Per la parte di controllo parliamo ad esempio di visibilità, analisi delle vulnerabilità e delle configurazioni dei workload, controllo del traffico di rete, correlazioni tra eventi di sicurezza. Per la parte di protezione sono disponibili ad esempio le funzioni di profilazione del rischio in base agli eventi raccolti, valutazione della compliance rispetto a vari benchmark, segmentazione delle reti, controllo degli accessi e dei privilegi. Nella parte di reazione troviamo tra l’altro funzioni di analisi comportamentale, definizione guidata delle policy di rete, threat detection, incident response. Il tutto integrato via API con le varie componenti di un ciclo DevOps “sicuro”, dai tool CI/CD sino alle piattaforme SIEM.

Sicurezza a portata di clic

Uno dei grandi vantaggi di Advanced Cluster Security for Kubernetes sta nel fatto che portare la gestione della cyber security capillarmente all’interno dell’infrastruttura rende la sicurezza stessa “frictionless” per i team di sviluppo e delle operations. Le classiche piattaforme di cyber security “appoggiate” sull’infrastruttura introducono sempre rigidità e, in vario grado, qualche limite nella visibilità sui sistemi e nel passaggio delle informazioni. Specie quando l’approccio scelto è in stile DevSecOps: fare shift-left della sicurezza è un processo articolato, l’aiuto che porta ACS è sicuramente importante.

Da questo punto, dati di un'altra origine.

/-- TAC_CFG_WRITE (R125, R119): open gates end STALE where the assignment changes. -/
def execTacCfgWrite (by_ : Issuer) (isl : Isl) (tac : Fin 2) (en : Bool) (pin : BitVec 5) (s : State) : Result :=
  let n := isl.val
  let k := tac.val
  let p := pin.toNat
  if !(s.inRole n p) || ((s.tac n (1 - k)).assigned && s.fld (aTAC_CFG n (1 - k)) fTAC_CFG_PIN == p)
      || (en && s.fld (aTAC_STAT n k) fTAC_STAT_RESULT != 1) then
    .next (s.rejectVal by_ (aTAC_CFG n k))
  else
    let old := s.fld (aTAC_CFG n k) fTAC_CFG_PIN
    let same := (s.tac n k).assigned && old == p && s.bit (aTAC_CFG n k) fTAC_CFG_EN == en
    let s1 := if (s.tac n k).assigned && !same then s.spoilPin n old else s
    let s2 := if same then s1 else s1.spoilPin n p
    .next ((s2.setReg (aTAC_CFG n k) (putF (fldWord fTAC_CFG_EN en.toNat) fTAC_CFG_PIN p)).setTac n k
      { s2.tac n k with assigned := true })

/-- TAC_CAL (R126): refused while the TAC is enabled or the island's DLL is not locked. -/
def execTacCal (by_ : Issuer) (isl : Isl) (tac : Fin 2) (s : State) : Result :=
  let n := isl.val
  if s.bit (aTAC_CFG n tac.val) fTAC_CFG_EN || !(s.bit (aISL_STAT n) fISL_STAT_DLL_LOCK) then
    .next (s.rejectVal by_ (aTAC_CMD n tac.val))
  else .next (s.latch (aTAC_STAT n tac.val) fTAC_STAT_CALIBRATING)

/-- TAC_CAL_DONE (R126): passes with at most 4 empty codes and a gain between 0.1125 and 0.1375 TBU per code; TAC_GAIN
shows the gain of the match; a pass sets the table, a failure keeps it, sets FAIL and raises FS 37. -/
def execTacCalDone (isl : Isl) (tac : Fin 2) (empty : BitVec 11) (gain : BitVec 16) (table : List (BitVec 13))
    (s : State) : Result :=
  let n := isl.val
  let k := tac.val
  if s.bit (aTAC_STAT n k) fTAC_STAT_CALIBRATING = false then .next s
  else
    let pass := decide (empty.toNat ≤ 4) && decide (0x1CCD ≤ gain.toNat) && decide (gain.toNat ≤ 0x2333)
    let s1 := (s.setReg (aTAC_STAT n k) (putF (fldWord fTAC_STAT_RESULT (if pass then 1 else 2)) fTAC_STAT_EMPTY
      (min 7 empty.toNat))).setReg (aTAC_GAIN n k) (gain.setWidth 32)
    if pass then
      .next ((s1.setTac n k { s1.tac n k with table := table }).causeOff 37 (2 * n + k))
    else .next ((s1.causeOn 37 (2 * n + k)).raise 37 (Fin.ofNat 80 n))

/-- The time that a TAC gives a crossing, in 1/16 TBU (R125): the second cycle boundary after it less the table's
interval. -/
def State.tacTime (s : State) (n k : Nat) (time : Count) (code : BitVec 10) : Nat :=
  let boundary := Count.cycleStart time + cyc 2
  (boundary.toNat * 16 + 2 ^ 76 - ((s.tac n k).table.getD code.toNat 0).toNat) % 2 ^ 76

/-! ## Stampers (R115 to R120) -/

/-- The state of a stamper; the key is 26 × island + pin. -/
def State.stamper (s : State) (n p : Nat) : Stamper := Tab.get (fun _ => {}) s.stampers (26 * n + p)

/-- The state with a stamper set. -/
def State.setStamper (s : State) (n p : Nat) (x : Stamper) : State :=
  { s with stampers := Tab.set (fun _ => {}) s.stampers (26 * n + p) x }

/-- STP_CFG_WRITE (R115, R118, R119, R125): the prescaler restarts and open gates of bound units end STALE. -/
def execStpCfgWrite (by_ : Issuer) (isl : Isl) (pin : PinNo) (data : Word) (s : State) : Result :=
  let n := isl.val
  let p := pin.val
  let hasTac := (List.range 2).any (fun k => (s.tac n k).assigned && s.fld (aTAC_CFG n k) fTAC_CFG_PIN == p)
  if getF data fSTP_CFG_WMODE = 3 ∨ getF data fSTP_CFG_SLOPE = 3 ∨ (getF data fSTP_CFG_RAWFMT = 1 ∧ hasTac = false) then
    .next (s.rejectVal by_ (aSTP_CFG n p))
  else
    let s1 := (s.spoilPin n p).setReg (aSTP_CFG n p) (data &&& 0x000323FF#32)
    .next (s1.setStamper n p { s1.stamper n p with eligible := 0 })

/-- A counted event at a time lies in the stamper's acceptance window (R118). A PERIOD window of SPS is that of the
channel whose path the spare serves; without one, and on CSL, it accepts every event. -/
def State.inWindow (s : State) (n p : Nat) (t : Count) : Bool :=
  let mode := s.fld (aSTP_CFG n p) fSTP_CFG_WMODE
  let ch := if p < 24 then some (chanOf n (p / 6)) else if p = 24 then (s.spareServes n).map (·.1) else none
  if mode = 1 then
    match ch with
    | none => true
    | some c =>
      let per := s.period c
      if per = 0 then true
      else
        let o := (t.toNat + (per - s.gridPhase c % per)) % per
        let ws := s.fld (aSTP_WS n p) fSTP_WS_WS
        let we := s.fld (aSTP_WE n p) fSTP_WE_WE
        if we < ws then decide (ws ≤ o) || decide (o < we) else decide (ws ≤ o) && decide (o < we)
  else if mode = 2 then
    decide (s.wide (aSTP_WAS n p) 2 ≤ t.toNat % 2 ^ 64) && decide (t.toNat % 2 ^ 64 < s.wide (aSTP_WAE n p) 2)
  else true

/-- A counted event in the gates that contain it (R131): its index advances; a stamp joins the sums. -/
def gateEvent (t : Count) (stamped : Bool) (flags : BitVec 8) (g : Gate) : Gate :=
  if Count.upto g.start t && Count.before t g.stop then
    let d := (t - g.start).toNat
    let g1 := { g with events := g.events + 1, flags := g.flags ||| flags }
    if stamped then
      { g1 with
        cnt := g.cnt + 1
        sn := g.sn + g.events
        st := g.st + d
        stt := g.stt + d * d
        snt := g.snt + g.events * d }
    else g1
  else g

/-- A counted event given to every unit bound to its pin. -/
def State.gateEvents (s : State) (n p : Nat) (t : Count) (stamped : Bool) (flags : BitVec 8) : State :=
  (List.range 9).foldl (fun s u =>
    if s.muOnPin n u p && (s.mu n u).next.isSome then
      let s1 := s.openGates n u t
      let x := s1.mu n u
      s1.setMu n u { x with gates := x.gates.map (gateEvent t stamped flags) }
    else s) s

/-- A counted event that is not stamped: it still advances n (R117, R118, R123). -/
def State.unstamped (s : State) (n p : Nat) (t : Count) (flags : BitVec 8) : State :=
  let x := s.stamper n p
  (s.setStamper n p { x with gap := min 63 (x.gap + 1) }).gateEvents n p t false flags

/-- A counted event of a stamper (R117, R118, R120, R123, R125). -/
def State.counted (s : State) (n p : Nat) (rise : Bool) (time : Count) (code : BitVec 10) : State :=
  let x := s.stamper n p
  let tac := s.tacOf n p
  if !(s.inWindow n p time) then (s.bump (aSTP_WDISC n p)).unstamped n p time rfWDISC
  else if tac.isNone && !(s.bit (aISL_STAT n) fISL_STAT_DLL_LOCK) then s.unstamped n p time 0
  else
    let gapCyc := if tac.isSome then 60 else 15
    let soon := match x.last with
      | some l => decide ((time - l).toNat < 128 * gapCyc)
      | none => false
    if soon then (s.bump (aSTP_LOST n p)).unstamped n p time rfLOST
    else
      let t16 := match tac with
        | some k => s.tacTime n k time code
        | none => time.toNat * 16
      let stamp : Count := if tac.isSome then BitVec.ofNat 72 ((t16 + 8) / 16) else time
      let raw := tac.isSome && s.bit (aSTP_CFG n p) fSTP_CFG_RAWFMT
      let body := if raw then t16 / 60 % 2 ^ 48 else stamp.toNat % 2 ^ 56
      let word : BitVec 64 := BitVec.ofNat 64 (body + x.gap * 2 ^ 56 + raw.toNat * 2 ^ 62 + rise.toNat * 2 ^ 63)
      let s1 := s.setStamper n p { x with last := some time, gap := 0 }
      (s1.gateEvents n p stamp true (if tac.isSome then rfTAC else 0)).captureStamp n p word stamp

/-- THRESHOLD_CROSSING (R115): an eligible crossing passes the prescaler; every P-th one is a counted event. `code` is
what a TAC converts the crossing to. -/
def execThresholdCrossing (isl : Isl) (pin : PinNo) (slope : Slope) (time : Count) (code : BitVec 10) (s : State) :
    Result :=
  let n := isl.val
  let p := pin.val
  let sel := s.fld (aSTP_CFG n p) fSTP_CFG_SLOPE
  let rise := decide (slope = .rise)
  if !(s.blkOn (islBlk n)) || !(sel == 2 || (sel == 0 && rise) || (sel == 1 && !rise)) then .next s
  else
    let x := s.stamper n p
    if x.eligible < s.fld (aSTP_CFG n p) fSTP_CFG_PRESC then
      .next (s.setStamper n p { x with eligible := x.eligible + 1 })
    else .next ((s.setStamper n p { x with eligible := 0 }).counted n p rise time code)

/-! ## Units (R130 to R137, R379) -/

/-- The result charge of the shipped stream in bytes per 1.5 × 10⁹ cycles: 60 bytes at each gate end of each distinct
grid of enabled units in service (R379). -/
def State.shipCharge (s : State) : Nat :=
  (List.range 64).foldl (fun a n =>
    let grids := ((List.range 8).filter (fun u => s.bit (aMU_CTL n u) fMU_CTL_EN
        && (s.muQty n u == 1 || s.muQty n u == 2) && s.boundUnit (s.muChan n u) (s.muQty n u - 1) == some u)).map
      (fun u => (s.muHop n u, s.muGph n u))
    grids.eraseDups.foldl (fun a g => a + (if g.1 = 0 then 0 else 60 * 1500000000 / g.1)) a) 0

/-- TWN_SHIPR shows the charge in MB/s (R379). -/
def State.showCharge (s : State) : State := s.setReg aTWN_SHIPR (BitVec.ofNat 32 (s.shipCharge / 1000000))

/-- A unit enabled from a due time (R130, R171). -/
def State.muStart (s : State) (n u : Nat) (from_ : Count) : State :=
  let s1 := s.latch (aMU_CTL n u) fMU_CTL_EN
  (s1.setMu n u { s1.mu n u with next := some (s1.firstGate n u from_), gates := [], valid := false }).dropQuant n u

/-- MU_EN_WRITE (R130, R379). -/
def execMuEnWrite (by_ : Issuer) (isl : Isl) (unit : UnitNo) (en : Bool) (s : State) : Result :=
  let n := isl.val
  let u := unit.val
  if en then
    let hop := s.muHop n u
    let gate := s.muGate n u
    if s.bit (aMU_CTL n u) fMU_CTL_EN then .next s
    else if !(decide (750 ≤ hop) && decide (750 ≤ gate) && decide (gate ≤ 15000000000) && decide (gate ≤ 4 * hop)
        && decide (s.muGph n u < hop)) then .next (s.rejectVal by_ (aMU_CTL n u))
    else
      let s1 := (s.muStart n u s.at).showCharge
      if (s.twin = twActive ∨ s.twin = twJoining ∨ s.twin = twStandby) ∧ 7680000000 < s1.shipCharge ∧
          s.shipCharge < s1.shipCharge then
        .next (s.rejectVal by_ (aMU_CTL n u))
      else .next s1
  else .next ((s.muOff n u).showCharge)

/-- The target set in a unit's registers (R137). -/
def State.muTarget (s : State) (n u : Nat) : Coef :=
  { f0 := BitVec.ofNat 56 (s.wide (aMU_F0 n u) 2)
    c0 := BitVec.ofNat 48 (s.wide (aMU_C0 n u) 2)
    c1 := BitVec.ofNat 48 (s.wide (aMU_C1 n u) 2)
    c2 := BitVec.ofNat 48 (s.wide (aMU_C2 n u) 2) }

Un altro punto fondamentale che una soluzione per la cyber security integrata con l’infrastruttura permette di affrontare è la personalizzazione delle operazioni di messa in sicurezza e controllo di un ambiente Kubernetes. Le best practice e i framework di riferimento certo esistono e vanno sempre considerati, ma ciascuna azienda utente ha una “sua” sicurezza che è legata alle peculiarità della sua infrastruttura.

Da questo punto di vista Advanced Cluster Security for Kubernetes permette di definire controlli e policy estremamente dettagliati e granulari, collegati a tutte le necessarie funzioni di automazione. Si può così “blindare” tutto il ciclo sviluppo-test-rilascio-deployment, a vari livelli infrastrutturali. Idealmente, dal commit del nuovo codice sul proprio repository sino alla sua containerizzazione. Si può fare tutto questo anche senza ACS, ovviamente, ma è un compito che risulta decisamente più complicato.